Differentiable Neural Architecture Search

Differentiable Neural Architecture Search (DNAS)

Are you tired of manually designing neural network architectures? Are you looking for a more efficient way to optimize ConvNet architectures? Look no further than Differentiable Neural Architecture Search (DNAS). DNAS uses gradient-based methods to explore a layer-wise search space, allowing for the selection of different building blocks for each layer of the ConvNet. DNAS represents the search space by a super net whose operators execute stochastically.

Optimizing ConvNet Architectures

Previous methods of optimizing ConvNet architectures involved enumerating and training individual architectures separately. However, DNAS avoids this lengthy process by finding a distribution that yields the optimal architecture. This is done using the Gumbel Softmax technique. By directly training the architecture distribution through gradient-based optimization such as SGD, DNAS becomes a more efficient way to optimize ConvNet architectures.

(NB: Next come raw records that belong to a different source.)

-- ==== Sys2Proof/Machine/Opcode.lean ====
section
/-! DEFINITION. The fields of a command word and the opcode map (30_encoding.md R60, R61, R63). -/

namespace Sys2Proof.Machine

/-- The mnemonics of 30_encoding.md R63, in the table's order. -/
inductive Mnemonic where
  | popcnt | popcnt0 | pcntlo | pcntlo0 | selw | selw0 | seltab
  | lblk | sblk | soff | phase | relget | relget0 | relset | subblk | subblk0 | absget | absget0
  | add | sub
  deriving DecidableEq, Repr

/-- The three formats of 30_encoding.md R61: `r1` uses `rd`, `rs1`; `r2` also `rs2`; `r3` also `rs3`. -/
inductive Format where
  | r1 | r2 | r3
  deriving DecidableEq, Repr

/-- A command word taken apart (30_encoding.md R60). -/
structure Command where
  /-- bits 31:20, reserved -/
  reserved : BitVec 12
  /-- bits 19:17 -/
  rs3 : BitVec 3
  /-- bits 16:14 -/
  rs2 : BitVec 3
  /-- bits 13:11 -/
  rs1 : BitVec 3
  /-- bits 10:8 -/
  rd : BitVec 3
  /-- bit 7, the 0-form select -/
  inv : BitVec 1
  /-- bits 6:0, the function number -/
  fn : BitVec 7
  deriving DecidableEq, Repr

/-- Every row of the opcode map, in the table's order. -/
def allMnemonics : List Mnemonic :=
  [.popcnt, .popcnt0, .pcntlo, .pcntlo0, .selw, .selw0, .seltab, .lblk, .sblk, .soff, .phase,
   .relget, .relget0, .relset, .subblk, .subblk0, .absget, .absget0, .add, .sub]

/-- The function number of a mnemonic (30_encoding.md R63). -/
def fnOf : Mnemonic → BitVec 7
  | .popcnt => 0x01#7
  | .popcnt0 => 0x01#7
  | .pcntlo => 0x02#7
  | .pcntlo0 => 0x02#7
  | .selw => 0x03#7
  | .selw0 => 0x03#7
  | .seltab => 0x04#7
  | .lblk => 0x10#7
  | .sblk => 0x11#7
  | .soff => 0x12#7
  | .phase => 0x13#7
  | .relget => 0x14#7
  | .relget0 => 0x14#7
  | .relset => 0x15#7
  | .subblk => 0x16#7
  | .subblk0 => 0x16#7
  | .absget => 0x17#7
  | .absget0 => 0x17#7
  | .add => 0x20#7
  | .sub => 0x21#7

/-- The `inv` bit of a mnemonic: 1 for the 0-forms (30_encoding.md R63). -/
def invOf : Mnemonic → BitVec 1
  | .popcnt0 | .pcntlo0 | .selw0 | .relget0 | .subblk0 | .absget0 => 1#1
  | .popcnt | .pcntlo | .selw | .seltab | .lblk | .sblk | .soff | .phase | .relget | .relset
  | .subblk | .absget | .add | .sub => 0#1

/-- The format of a mnemonic (30_encoding.md R63). -/
def formatOf : Mnemonic → Format
  | .popcnt | .popcnt0 | .lblk | .sblk | .soff | .phase | .absget => .r1
  | .pcntlo | .pcntlo0 | .seltab | .relget | .relget0 | .subblk | .subblk0 | .absget0
  | .add | .sub => .r2
  | .selw | .selw0 | .relset => .r3

/-- The mask of fixed bits of a format (30_encoding.md R61). -/
def formatMask : Format → Cmd
  | .r1 => 0xFFFFC0FF#32
  | .r2 => 0xFFFE00FF#32
  | .r3 => 0xFFF000FF#32

/-- The mask of a row of the opcode map (30_encoding.md R61, R63). -/
def maskOf (m : Mnemonic) : Cmd := formatMask (formatOf m)

/-- The match value of a row, `fn | (inv << 7)` (30_encoding.md R63). -/
def matchOf (m : Mnemonic) : Cmd := (fnOf m).setWidth 32 ||| ((invOf m).setWidth 32 <<< 7)

/-- The row of the opcode map with a function number and an `inv` bit, if there is one (30_encoding.md R63, R69). -/
def mnemonicAt (fn : BitVec 7) (inv : BitVec 1) : Option Mnemonic :=
  allMnemonics.find? fun m => fnOf m == fn && invOf m == inv

/-- The three bits of a register field. -/
def regBits (r : Reg) : BitVec 3 := BitVec.ofNat 3 r.val

/-- The register a three-bit field names (30_encoding.md R69). -/
def regOfBits (b : BitVec 3) : Reg := ⟨b.toNat, b.isLt⟩

/-- The row of the opcode map a command is an instance of. -/
def mnemonicOf : Instr → Mnemonic
  | .popcnt _ _ => .popcnt
  | .popcnt0 _ _ => .popcnt0
  | .pcntlo _ _ _ => .pcntlo
  | .pcntlo0 _ _ _ => .pcntlo0
  | .selw _ _ _ _ => .selw
  | .selw0 _ _ _ _ => .selw0
  | .seltab _ _ _ => .seltab
  | .lblk _ _ => .lblk
  | .sblk _ _ => .sblk
  | .soff _ _ => .soff
  | .phase _ _ => .phase
  | .relget _ _ _ => .relget
  | .relget0 _ _ _ => .relget0
  | .relset _ _ _ _ => .relset
  | .subblk _ _ _ => .subblk
  | .subblk0 _ _ _ => .subblk0
  | .absget _ _ => .absget
  | .absget0 _ _ _ => .absget0
  | .add _ _ _ => .add
  | .sub _ _ _ => .sub

/-- The register a command writes, `rd` (10_state.md R22: exactly one). -/
def destOf : Instr → Reg
  | .popcnt rd _ => rd
  | .popcnt0 rd _ => rd
  | .pcntlo rd _ _ => rd
  | .pcntlo0 rd _ _ => rd
  | .selw rd _ _ _ => rd
  | .selw0 rd _ _ _ => rd
  | .seltab rd _ _ => rd
  | .lblk rd _ => rd
  | .sblk rd _ => rd
  | .soff rd _ => rd
  | .phase rd _ => rd
  | .relget rd _ _ => rd
  | .relget0 rd _ _ => rd
  | .relset rd _ _ _ => rd
  | .subblk rd _ _ => rd
  | .subblk0 rd _ _ => rd
  | .absget rd _ => rd
  | .absget0 rd _ _ => rd
  | .add rd _ _ => rd
  | .sub rd _ _ => rd

/-- The registers a command reads, those of the fields its format uses (30_encoding.md R70). -/
def sourcesOf : Instr → List Reg
  | .popcnt _ rs1 => [rs1]
  | .popcnt0 _ rs1 => [rs1]
  | .pcntlo _ rs1 rs2 => [rs1, rs2]
  | .pcntlo0 _ rs1 rs2 => [rs1, rs2]
  | .selw _ rs1 rs2 rs3 => [rs1, rs2, rs3]
  | .selw0 _ rs1 rs2 rs3 => [rs1, rs2, rs3]
  | .seltab _ rs1 rs2 => [rs1, rs2]
  | .lblk _ rs1 => [rs1]
  | .sblk _ rs1 => [rs1]
  | .soff _ rs1 => [rs1]
  | .phase _ rs1 => [rs1]
  | .relget _ rs1 rs2 => [rs1, rs2]
  | .relget0 _ rs1 rs2 => [rs1, rs2]
  | .relset _ rs1 rs2 rs3 => [rs1, rs2, rs3]
  | .subblk _ rs1 rs2 => [rs1, rs2]
  | .subblk0 _ rs1 rs2 => [rs1, rs2]
  | .absget _ rs1 => [rs1]
  | .absget0 _ rs1 rs2 => [rs1, rs2]
  | .add _ rs1 rs2 => [rs1, rs2]
  | .sub _ rs1 rs2 => [rs1, rs2]

/-- The field of the `n`-th source, 0 where the format does not use it (30_encoding.md R61). -/
def sourceField (i : Instr) (n : Nat) : BitVec 3 :=
  match (sourcesOf i)[n]? with
  | some r => regBits r
  | none => 0#3

/-- The fields of a command's word (30_encoding.md R60, R61, R63). -/
def fieldsOf (i : Instr) : Command where
  reserved := 0#12
  rs3 := sourceField i 2
  rs2 := sourceField i 1
  rs1 := sourceField i 0
  rd := regBits (destOf i)
  inv := invOf (mnemonicOf i)
  fn := fnOf (mnemonicOf i)

/-- The command of a row with given register numbers; the fields the row's format does not use are ignored
(30_encoding.md R69). -/
def instrOf (m : Mnemonic) (rd rs1 rs2 rs3 : Reg) : Instr :=
  match m with
  | .popcnt => .popcnt rd rs1
  | .popcnt0 => .popcnt0 rd rs1
  | .pcntlo => .pcntlo rd rs1 rs2
  | .pcntlo0 => .pcntlo0 rd rs1 rs2
  | .selw => .selw rd rs1 rs2 rs3
  | .selw0 => .selw0 rd rs1 rs2 rs3
  | .seltab => .seltab rd rs1 rs2
  | .lblk => .lblk rd rs1
  | .sblk => .sblk rd rs1
  | .soff => .soff rd rs1
  | .phase => .phase rd rs1
  | .relget => .relget rd rs1 rs2
  | .relget0 => .relget0 rd rs1 rs2
  | .relset => .relset rd rs1 rs2 rs3
  | .subblk => .subblk rd rs1 rs2
  | .subblk0 => .subblk0 rd rs1 rs2
  | .absget => .absget rd rs1
  | .absget0 => .absget0 rd rs1 rs2
  | .add => .add rd rs1 rs2
  | .sub => .sub rd rs1 rs2

end Sys2Proof.Machine
end

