-- ==== Sys2Proof/WellFormed.lean ====
section
/-! DEFINITION. When the fields of a command word are a legal command (30_encoding.md R61, R63, R65, R66). An `Instr`
is well-formed when its fields are; the register fields of an `Instr` are numbers below 8 by their type. -/

namespace Sys2Proof

open Machine

/-- Bits 31:20 are 0 (30_encoding.md R60). -/
def reservedZero (c : Command) : Bool := c.reserved == 0#12

/-- The function number and the `inv` bit are those of a row of the opcode map (30_encoding.md R63). -/
def assigned (c : Command) : Bool := (mnemonicAt c.fn c.inv).isSome

/-- The register fields the format does not use are 0 (30_encoding.md R61). -/
def unusedZero (f : Format) (c : Command) : Bool :=
  match f with
  | .r1 => c.rs2 == 0#3 && c.rs3 == 0#3
  | .r2 => c.rs3 == 0#3
  | .r3 => true

/-- Every register field the row's format does not use is 0 (30_encoding.md R61). -/
def unusedFieldsZero (c : Command) : Bool :=
  match mnemonicAt c.fn c.inv with
  | none => true
  | some m => unusedZero (formatOf m) c

/-- The fields are those of a legal command (30_encoding.md R65, R66). -/
def fieldsWellFormed (c : Command) : Bool := reservedZero c && assigned c && unusedFieldsZero c

/-- The command's fields are legal. -/
def wellFormed (i : Instr) : Bool := fieldsWellFormed (fieldsOf i)

end Sys2Proof
end

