-- ==== Sys2Proof/Laws/ReadFaults.lean ====
section
/-! SUPPORT. Read faults: when a step stops at one, what the record takes in, and that it only grows. -/

namespace Sys2Proof.Machine

theorem mem_unwrittenReads {r : Reg} {s : State} :
    r ∈ unwrittenReads s ↔ r ∈ registersRead s ∧ isWritten r s = false := by
  simp [unwrittenReads]

theorem readsOnlyWritten_iff {s : State} : readsOnlyWritten s = true ↔ unwrittenReads s = [] := by
  simp [readsOnlyWritten, unwrittenReads]

/-- A host operation that reads no operand register records nothing. -/
theorem readFaultsAfter_of_none {s : State} (h : registersRead s = []) :
    readFaultsAfter s = s.readFaults := by
  simp [readFaultsAfter, unwrittenReads, h]

/-- Nothing is recorded exactly where only written registers are read. -/
theorem readFaultsAfter_eq_iff {s : State} :
    readFaultsAfter s = s.readFaults ↔ readsOnlyWritten s = true := by
  rw [readsOnlyWritten_iff]
  simp [readFaultsAfter]

/-- A host operation that reads no operand register meets no read fault. -/
theorem readsOnlySpecified_of_none {s : State} (h : registersRead s = []) :
    readsOnlySpecified s = true := by
  simp [readsOnlySpecified, h]

/-- Nor does one that reads only written registers. -/
theorem readsOnlySpecified_of_written {s : State} (h : readsOnlyWritten s = true) :
    readsOnlySpecified s = true := by
  rw [readsOnlySpecified_iff]
  intro r hr ho
  simp only [readsOnlyWritten, List.all_eq_true] at h
  have := h r hr
  simp [isWritten, ho] at this

/-- Nor does any where no register is unspecified. -/
theorem readsOnlySpecified_of_all {s : State} (h : ∀ r, originOf r s ≠ .unspecified) :
    readsOnlySpecified s = true :=
  readsOnlySpecified_iff.mpr fun r _ => h r

theorem registersRead_hread {s : State} {a : PortAddr} {r : Reg} {rest : List HostEvent}
    (h : s.host = .hread a :: rest) (ha : a.toNat = r.val) : registersRead s = [r] := by
  simp [registersRead, h, portSlot_of_reg ha]

theorem registersRead_command {s : State} {d : Word} {i : Instr} {rest : List HostEvent}
    (h : s.host = .hwrite 0x8#4 d :: rest) (hd : decodeData d = .legal i) :
    registersRead s = sourcesOf i := by
  have : portSlot 0x8#4 = .cmd := by decide
  simp [registersRead, h, this, hd]

/-- No part of a host operation after it has been taken touches the record. -/
theorem performEvent_readFaults (e : HostEvent) (s : State) :
    (performEvent e s).1.readFaults = s.readFaults := by
  cases e with
  | reset => rfl
  | hread a =>
    show (hostRead (portSlot a) s).readFaults = s.readFaults
    unfold hostRead
    split <;> rfl
  | hwrite a d =>
    show (hostWrite (portSlot a) d s).1.readFaults = s.readFaults
    unfold hostWrite issueCommand
    split <;> (try split) <;> rfl

/-- Taking a host operation records its reads of registers not written since reset. -/
theorem takeHostEvent_readFaults (s : State) :
    (takeHostEvent s).1.readFaults = readFaultsAfter s := by
  unfold takeHostEvent
  split
  · rename_i h
    exact (readFaultsAfter_of_none (by simp [registersRead, h])).symm
  · rw [performEvent_readFaults]; rfl

/-- A command does not touch the record. -/
theorem exec_readFaults {i : Instr} {s t : State} (h : exec i s = .next t) :
    t.readFaults = s.readFaults := by
  obtain ⟨v, e⟩ | ⟨v, -, e⟩ | ⟨v, -, e⟩ := exec_cases i s <;> rw [e] at h <;> cases h <;> simp

/-- A step records the reads of registers not written since reset that its host operation makes, and nothing else. -/
theorem step_readFaults {s t : State} (h : step s = .next t) : t.readFaults = readFaultsAfter s := by
  have hf := takeHostEvent_readFaults s
  obtain ⟨r, -, -, e⟩ | ⟨-, ⟨u, hu, e⟩ | ⟨u, i, hu, e⟩⟩ := step_cases s
  · rw [e] at h; cases h
  · rw [e] at h; cases h; rw [hu] at hf; exact hf
  · rw [e] at h; rw [hu] at hf; exact (exec_readFaults h).trans hf

end Sys2Proof.Machine
end

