-- ==== Sys2Proof/Tests/Slice0.lean ====
section
/-! SUPPORT. Tests. Every expected value is taken from the spec, mostly from the tables of 95_test_vectors.md. First what
WellFormed refuses, then decoding, then one or two values for each command, the host port, the select table, the
assembler, and last a witness for the hypotheses of each statement in Certificates/Slice0/Obligations.lean. -/

namespace Sys2Proof.Tests

open Machine

/-! ### Helpers -/

/-- A state in which `X0`, `X1`, `X2` hold `a`, `b`, `c` and the host has asked for nothing. -/
def unit (a b c : Word) : State :=
  { State.reset with
    regs := #v[a, b, c, 0, 0, 0, 0, 0]
    origin := #v[.written, .written, .written, .named, .named, .named, .named, .named] }

/-- `unit`, with one host operation to come. -/
def asked (e : HostEvent) (a b c : Word) : State := { (unit a b c) with host := [e] }

/-- A state with STATUS, LASTCMD and `X0` not 0, and one host operation to come. -/
def busy (e : HostEvent) : State :=
  { (unit 5 6 7) with host := [e], status := 0b0101#4, lastCmd := 0xDEADBEEF#32 }

/-- A test of the next state. -/
def next (o : Host.Outcome State Fault Refusal) (p : State → Bool) : Bool :=
  match o with
  | .next t => p t
  | .fault _ => false
  | .refused _ => false

/-- Executed, the command leaves `v` in `X7` and STATUS as given. -/
def gives (i : Instr) (a b c v : Word) (status : BitVec 4 := 0) : Bool :=
  next (exec i (unit a b c)) fun t => readReg 7 t == v && t.status == status

/-- Executed, the command leaves STATUS as given. -/
def flags (i : Instr) (a b c : Word) (status : BitVec 4) : Bool :=
  next (exec i (unit a b c)) fun t => t.status == status && isWritten 7 t && readReg 6 t == 0

/-- The word is illegal. -/
def isIllegal : Decoded → Bool
  | .legal _ => false
  | .illegal _ => true

/-! ### What WellFormed refuses (30_encoding.md R61, R65, R66) -/

/-- The fields of `PCNTLO X3, X2, X1` (30_encoding.md R74). -/
def goodFields : Command :=
  { reserved := 0, rs3 := 0, rs2 := 1, rs1 := 2, rd := 3, inv := 0, fn := 0x02 }

theorem test_wf_accepts : fieldsWellFormed goodFields = true := by decide

theorem test_wf_reserved_bits :
    reservedZero { goodFields with reserved := 0x800 } = false ∧
    fieldsWellFormed { goodFields with reserved := 0x800 } = false := by decide

theorem test_wf_unassigned_number :
    assigned { goodFields with fn := 0x05 } = false ∧
    fieldsWellFormed { goodFields with fn := 0x05 } = false := by decide

/-- `SELTAB` has no 0-form. -/
theorem test_wf_unassigned_zero_form :
    assigned { goodFields with fn := 0x04, inv := 1 } = false ∧
    fieldsWellFormed { goodFields with fn := 0x04, inv := 1 } = false := by decide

Training the Stochastic Super Net

The loss used to train the stochastic super net consists of both the cross-entropy loss that leads to better accuracy and the latency loss that penalizes the network's latency on a target device. This dual approach ensures that the architecture selected not only has high accuracy but also operates quickly on its intended device. However, estimating the latency of an architecture can be a challenge due to the enormous search space. To overcome this challenge, the latency of each operator in the search space is measured, and a lookup table model is used to compute the overall latency by adding up the latency of each operator. This also makes the latency differentiable with respect to layer-wise block choices.

The Benefits of DNAS

DNAS offers several benefits to the field of machine learning. First and foremost, it saves time by avoiding the lengthy process of manually designing neural network architectures. Furthermore, it finds a distribution that yields the optimal architecture, allowing for higher accuracy and faster operation on target devices. Additionally, it offers a method to estimate latency in an enormous search space, making it a more efficient way to optimize ConvNet architectures.

So why manually design neural network architectures when DNAS offers an easier and more efficient way to optimize them? Give it a try and see the benefits firsthand.